The paper provides experimental evidence for a spin-orbit entangled singlet ground state in Ba3CeRu2O9, highlighting the delicate balance between Mott and cluster Mott behaviors in this material.

Findings

Ba3CeRu2O9 resides in a crossover regime between Mott and cluster Mott states.

The ground state is predominantly Mott-like with a spin-orbit entangled singlet.

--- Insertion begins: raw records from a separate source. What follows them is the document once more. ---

-- ==== Sys2Proof/Machine/Reduction.lean ====
section
/-! DEFINITION. Gradient exchange and update: bundles and their places, the reduction sender, rounds and the gauntlet,
gathers and the update engine (R310 to R341). -/

namespace Sys2Proof.Machine

/-! ## The reduction plan (R313 to R316) -/

structure TensorRec where
  id : Nat
  noMaster : Bool
  fp16 : Bool
  initial : Int
  n : Nat
  grad : Nat
  sched : Nat
  bases : List Nat
  lam : Word
  interval : Nat
  ready : Nat
  cleared : Nat
  weights : Nat
  b0 : Nat
  deriving DecidableEq, Repr

def tensorRecOf (t : List Byte) : TensorRec :=
  ⟨fld t 0 2, bit (fld t 2 1) 0, bit (fld t 2 1) 1, sext 8 (fld t 3 1), fld t 4 4, fld t 8 6, fld t 14 2,
   (List.range 4).map (fun i => fld t (16 + 6 * i) 6), BitVec.ofNat 32 (fld t 40 4),
   (if fld t 44 2 = 0 then 1000 else fld t 44 2), fld t 46 2, fld t 48 2, fld t 50 2, fld t 52 4⟩

def TensorRec.bundles (t : TensorRec) : Nat := ceilDiv t.n 2048

def Device.plan (s : Device) : List Byte := s.sec 0x05 255 255 255
def Device.tensorRecs (s : Device) : List TensorRec := s.planTensors.map tensorRecOf
def Device.planNB (s : Device) : Nat := fld s.plan 4 4

/-- The tensor a bundle belongs to, with its index in the plan. -/
def Device.tensorOfBundle (s : Device) (b : Nat) : Option (Nat × TensorRec) :=
  ((List.range s.tensorRecs.length).zip s.tensorRecs).find? (fun e =>
    decide (e.2.b0 ≤ b) && decide (b < e.2.b0 + e.2.bundles))

/-- η of a tensor at a step (R314). -/
def Device.etaOf (s : Device) (t : TensorRec) (step : Nat) : Word :=
  let r := sub s.plan (64 + 256 * t.sched) 256
  let used := (List.range 16).filter (fun k => decide (fld r (16 * k) 6 ≠ 0xFFFFFFFFFFFF) && decide (fld r (16 * k) 6 ≤ step))
  BitVec.ofNat 32 (fld r (16 * (used.getLastD 0) + 8) 4)

def Device.shardOf (s : Device) (b : Nat) : Nat := b % max 1 s.repD
def Device.shardLocal (s : Device) (b : Nat) : Nat := b / max 1 s.repD
def Device.homeOf (s : Device) (b : Nat) : Nat := s.shardLocal b % max 1 s.ringS
def Device.pdieOf (s : Device) (b : Nat) : Nat := s.shardLocal b % 2
/-- The master slot of a bundle (R316). -/
def Device.masterSlot (s : Device) (b : Nat) : Nat :=
  fld s.plan (if s.pdieOf b = 0 then 12 else 18) 6 + s.shardLocal b / 2 * 8192

def Device.isBackup (s : Device) : Bool := bit (fld s.mapping 12 1) 0
/-- A place of this stage has a backup (R347). -/
def Device.hasBackup (s : Device) (i r : Nat) : Bool := bit (fld s.mapping 24 32) (i * s.repD + r)

/-- A flow of a plane's pair toward a peer; side by the P-die of the bundle (R319, R323). -/
def Device.planePair (s : Device) (x : Bool) : Nat := (s.pairOf (if x then 4 else 5)).getD 9
def Device.redFlow (s : Device) (x gather : Bool) (b peer : Nat) : Nat :=
  flowKey (s.planePair x) (256 + (if gather then 64 else 0) + b % 64) peer

/-! ## Chunks (R320, R324) -/

def RoundInput.chunk (i : RoundInput) (k : Nat) : List Int :=
  if bit i.mask k then (i.values.drop (256 * ((List.range k).filter (bit i.mask)).length)).take 256
  else List.replicate 256 0

def sumInts (l : List Int) : Int := l.foldl (· + ·) 0
/-- The sum modulo 2^64 (R324). -/
def checksumOf (l : List Int) : DWord := BitVec.ofNat 64 (wrapInt 64 (sumInts l))

def maskCount (mask : Nat) : Nat := ((List.range 8).filter (bit mask)).length

/-- The reduced or partial bundle of a round's inputs (R321, R324). -/
def combine (inputs : List RoundInput) : RoundInput :=
  let mask := inputs.foldl (fun a i => a ||| i.mask) 0
  ⟨0, false, mask, (inputs.map (·.checksum)).foldl (· + ·) 0, (inputs.map (·.contributors)).foldl (· + ·) 0,
   min 65535 ((inputs.map (·.saturation)).foldl (· + ·) 0),
   ((List.range 8).filter (bit mask)).flatMap (fun k =>
     (inputs.map (fun i => i.chunk k)).foldl (fun a c => (List.zip a c).map (fun e => e.1 + e.2)) (List.replicate 256 0))⟩

/-- The header both payloads share (R320, R321). -/
def Device.chunkHeader (s : Device) (flags mask contributors sat tensor : Nat) : List Byte :=
  leBytes 4 (s.job.step % 2 ^ 32) ++ [BitVec.ofNat 8 flags, BitVec.ofNat 8 mask] ++ leBytes 2 contributors ++ leBytes 2 sat ++
    leBytes 2 tensor ++ List.replicate 4 (0 : Byte)

def Device.tensorId (s : Device) (b : Nat) : Nat := match s.tensorOfBundle b with | some e => e.2.id | none => 0xFFFF

/-- A REDUCE_CHUNK payload (R320). -/
def Device.reducePayload (s : Device) (isPartial : Bool) (b : Nat) (i : RoundInput) : List Byte :=
  s.chunkHeader ((if isPartial then 1 else 0) + (if s.isBackup then 2 else 0)) i.mask i.contributors i.saturation (s.tensorId b) ++
    leBytes 8 i.checksum.toNat ++ i.values.flatMap (fun v => if isPartial then leBytes 3 (wrapInt 24 v) else leBytes 2 (wrapInt 16 v))

/-! ## Sending contributions (R322) -/

/-- Credit granted on each reduction flow while the job runs (DESIGN CHOICE, assumption 12). -/
def reductionGrant : Nat := 0x100000

/-- Grant credit on every reduction flow that does not hold; at shed level 4 none, so that messages wait (R338). -/
def Device.grantReduction (s : Device) (grant : Nat) : Device :=
  let bytes := if 4 ≤ s.power.level then 0 else grant
  (s.peersOf 4 ++ s.peersOf 5).foldl (fun s p =>
    (List.range 128).foldl (fun s c =>
      let k := flowKey ((s.pairOf p.role).getD 9) (256 + c) p.index
      if s.isHeld (.reductionFlow k) then s else s.grantFlow k bytes) s) s

def ownInput (s : Device) (b : Nat) : RoundInput := ⟨s.replica, s.isBackup, 0, 0, 1, 0, []⟩

/-- The contribution read from the gradient buffer: its input, and the elements of 0x8000 it read. -/
def Device.readContribution (s : Device) (t : TensorRec) (b : Nat) : RoundInput × Nat :=
  let raw := (List.range 2048).map (fun e =>
    if 2048 * b + e < t.n then s.readNat (t.grad + 2 * (2048 * b + e)) 2 else 0)
  let mask := ((List.range 8).map (fun k =>
    if ((raw.drop (256 * k)).take 256).any (· != 0) then 2 ^ k else 0)).foldl (· + ·) 0
  let vals := ((List.range 8).filter (bit mask)).flatMap (fun k => (raw.drop (256 * k)).take 256)
  let ints := vals.map (fun x => (grad16 x).1)
  (⟨s.replica, s.isBackup, mask, checksumOf ints, 1, 0, ints⟩, (vals.filter (fun x => (grad16 x).2)).length)

/-- The saturation counts of the four dies are taken for the tensor's first bundle, and cleared. -/
def Device.takeSat (s : Device) (tensor : Nat) : Device × Nat :=
  let n := ((List.range 4).map (fun d => Tab.get 0 (s.die d).satCount tensor)).foldl (· + ·) 0
  ((List.range 4).foldl (fun s d => s.modDie d (fun x => { x with satCount := Tab.set 0 x.satCount tensor 0 })) s, n)

/-- The sender's next bundle of its current tensor, as a local index. -/
def Device.nextSend (s : Device) (p : Nat) (t : TensorRec) : Option Nat :=
  ((List.range (2 * max 1 s.repD)).map (fun i => (s.pdie p).sendBundle + i)).find? (fun b =>
    decide (b < t.bundles) && s.pdieOf (t.b0 + b) == p)

/-- The tensor's bundles of this P-die are sent: the sender goes on, and the last of the two posts the cleared token
(DEDUCED, assumption 41). -/
def Device.endTensor (s : Device) (p : Nat) (t : TensorRec) : Device :=
  let i := (s.pdie p).sendTensor
  let s := s.modPdie p (fun x => { x with sendTensor := i + 1, sendBundle := 0 })
  if i < (s.pdie (1 - p)).sendTensor then s.post t.cleared else s

/-- Tensors without a bundle left for this P-die are passed over. -/
def Device.settleSender (s : Device) (p : Nat) : Nat → Device
  | 0 => s
  | f + 1 =>
    match s.tensorRecs[(s.pdie p).sendTensor]? with
    | none => s
    | some t =>
      if s.reduction.readied.contains (s.pdie p).sendTensor && (s.nextSend p t).isNone then (s.endTensor p t).settleSender p f else s

/-- The ready token of a tensor is met for this step (R322, R382). -/
def Device.takeReady (s : Device) (i : Nat) (t : TensorRec) : Device :=
  if s.reduction.readied.contains i || !s.tokenMet t.ready 0 then s
  else { s.takeToken t.ready with reduction := { s.reduction with readied := s.reduction.readied ++ [i] } }

/-- A step cancelled after its first update runs its updates and gathers to completion (R337). -/
def Device.finishing (s : Device) : Bool := decide (s.job.state = 6) && s.job.discarding && s.job.cancelled

/-- REDUCTION_SEND_BUNDLE (R322, R337, R338) (DEDUCED, assumption 41). -/
def Device.sendBundle (s : Device) (p : Nat) : Device :=
  if !(s.running || s.finishing) || s.isHeld (.reductionSender p) then s
  else
    match s.tensorRecs[(s.pdie p).sendTensor]? with
    | none => s
    | some t =>
      let s := s.takeReady (s.pdie p).sendTensor t
      if !s.reduction.readied.contains (s.pdie p).sendTensor then s
      else
        match s.nextSend p t with
        | none => s.settleSender p 1
        | some b =>
          let bundle := t.b0 + b
          let toOwn := decide (s.shardOf bundle = s.replica) && !s.isBackup
          let k := s.redFlow true false bundle (s.shardOf bundle)
          let (inp, minima) := s.readContribution t b
          let lo := t.grad + 4096 * b
          let n := min 4096 (roundUp (2 * t.n) 512 - 4096 * b)
          if (s.waitsForDie t.grad).isSome || !s.sound lo n then s
          else if !toOwn && !s.hasCredit k (24 + 512 * maskCount inp.mask) then s
          else if !s.backed lo n then
            s.unbacked lo false (dpPdie p 2 0) (ctlMp p) (8 + p) (.reductionSender p)
          else
            let (s, sat) := if b = 0 then s.takeSat t.id else (s, 0)
            let inp := { inp with saturation := min 65535 sat }
            let s := s.zero lo (lo + n)
            let s := (s.bumpRed p 11 sat).bumpRed p 12 minima
            let s := if toOwn then s.modPdie p (fun x => { x with own := x.own ++ [(false, bundle, inp)] })
              else (s.send k 0x32 false 0 (bundle / 64) p (s.reducePayload false bundle inp)).bumpRed p 0 1
            (s.modPdie p (fun x => { x with sendBundle := b + 1 })).settleSender p 1

def execReductionSendBundle (p : Nat) (s : State) : Host.Outcome State Fault Refusal :=
  .next (s.onDev (fun d => d.sendBundle p))

/-! ## Rounds (R325 to R329) -/

def Device.round (s : Device) (p step b : Nat) (ph : Bool) : Option Round :=
  (s.pdie p).rounds.find? (fun r => r.step == step && r.bundle == b && r.partialPhase == ph)

def Device.setRound (s : Device) (p : Nat) (r : Round) : Device :=
  s.modPdie p (fun x => { x with rounds :=
    (x.rounds.filter (fun y => !(y.step == r.step && y.bundle == r.bundle && y.partialPhase == r.partialPhase))) ++ [r] })

/-- The places whose inputs a round combines: replicas in the contribution phase, ring positions in the partial phase. -/
def Device.places (s : Device) (ph : Bool) : List Nat := List.range (if ph then s.ringS else s.repD)

/-- The number of a place of the stage (R347). -/
def Device.placeNumber (s : Device) (ph : Bool) (x b : Nat) : Nat :=
  if ph then x * s.repD + s.shardOf b else s.ringPos * s.repD + x

def Round.primary (r : Round) (x : Nat) : Option RoundInput := r.inputs.find? (fun i => i.place == x && !i.backup)
def Round.backupOf (r : Round) (x : Nat) : Option RoundInput := r.inputs.find? (fun i => i.place == x && i.backup)

/-- What settles an input: the primary's copy, after the close the backup's, or zero after SKIP (R327, R329). -/
def Round.settled (r : Round) (x : Nat) : Bool :=
  (r.primary x).isSome || (r.closed && (r.backupOf x).isSome) || r.skipped.contains x

def Round.used (r : Round) (x : Nat) : Option RoundInput :=
  if r.skipped.contains x then none
  else match r.primary x with
    | some i => some i
    | none => r.backupOf x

A quasimolecular wave function accounts for over 70% of the ground state.

Abstract

The hexagonal 4d ruthenates Ba3MRu2O9 host structural dimers and exhibit a delicate balance of competing interactions. Hund's coupling, trigonal crystal-field splitting, and hopping for $a_{1g}$ and $e_g^\pi$ orbitals all fall within a narrow energy window. This yields a series of possible ground states, ranging from the localized Mott limit with (anti-) ferromagnetic exchange coupling via orbital-selective behavior to the cluster Mott limit with quasimolecular orbitals that are delocalized over the two dimer sites. Using resonant inelastic x-ray scattering, we show that Ba3CeRu2O9 with four holes per dimer resides in the intricate crossover regime between the localized Mott case and the quasimolecular limit. The spin-orbit entangled singlet ground state predominantly shows a Mott-like charge distribution with two holes per Ru site. At the same time, spin and orbital occupation contradict an exchange-based Mott scenario but agree with a cluster Mott approach. A quasimolecular trial wave function describes more than 70% of the ground state. In this crossover regime, small changes of, e.g., the crystal field may strongly affect the character of electronic states.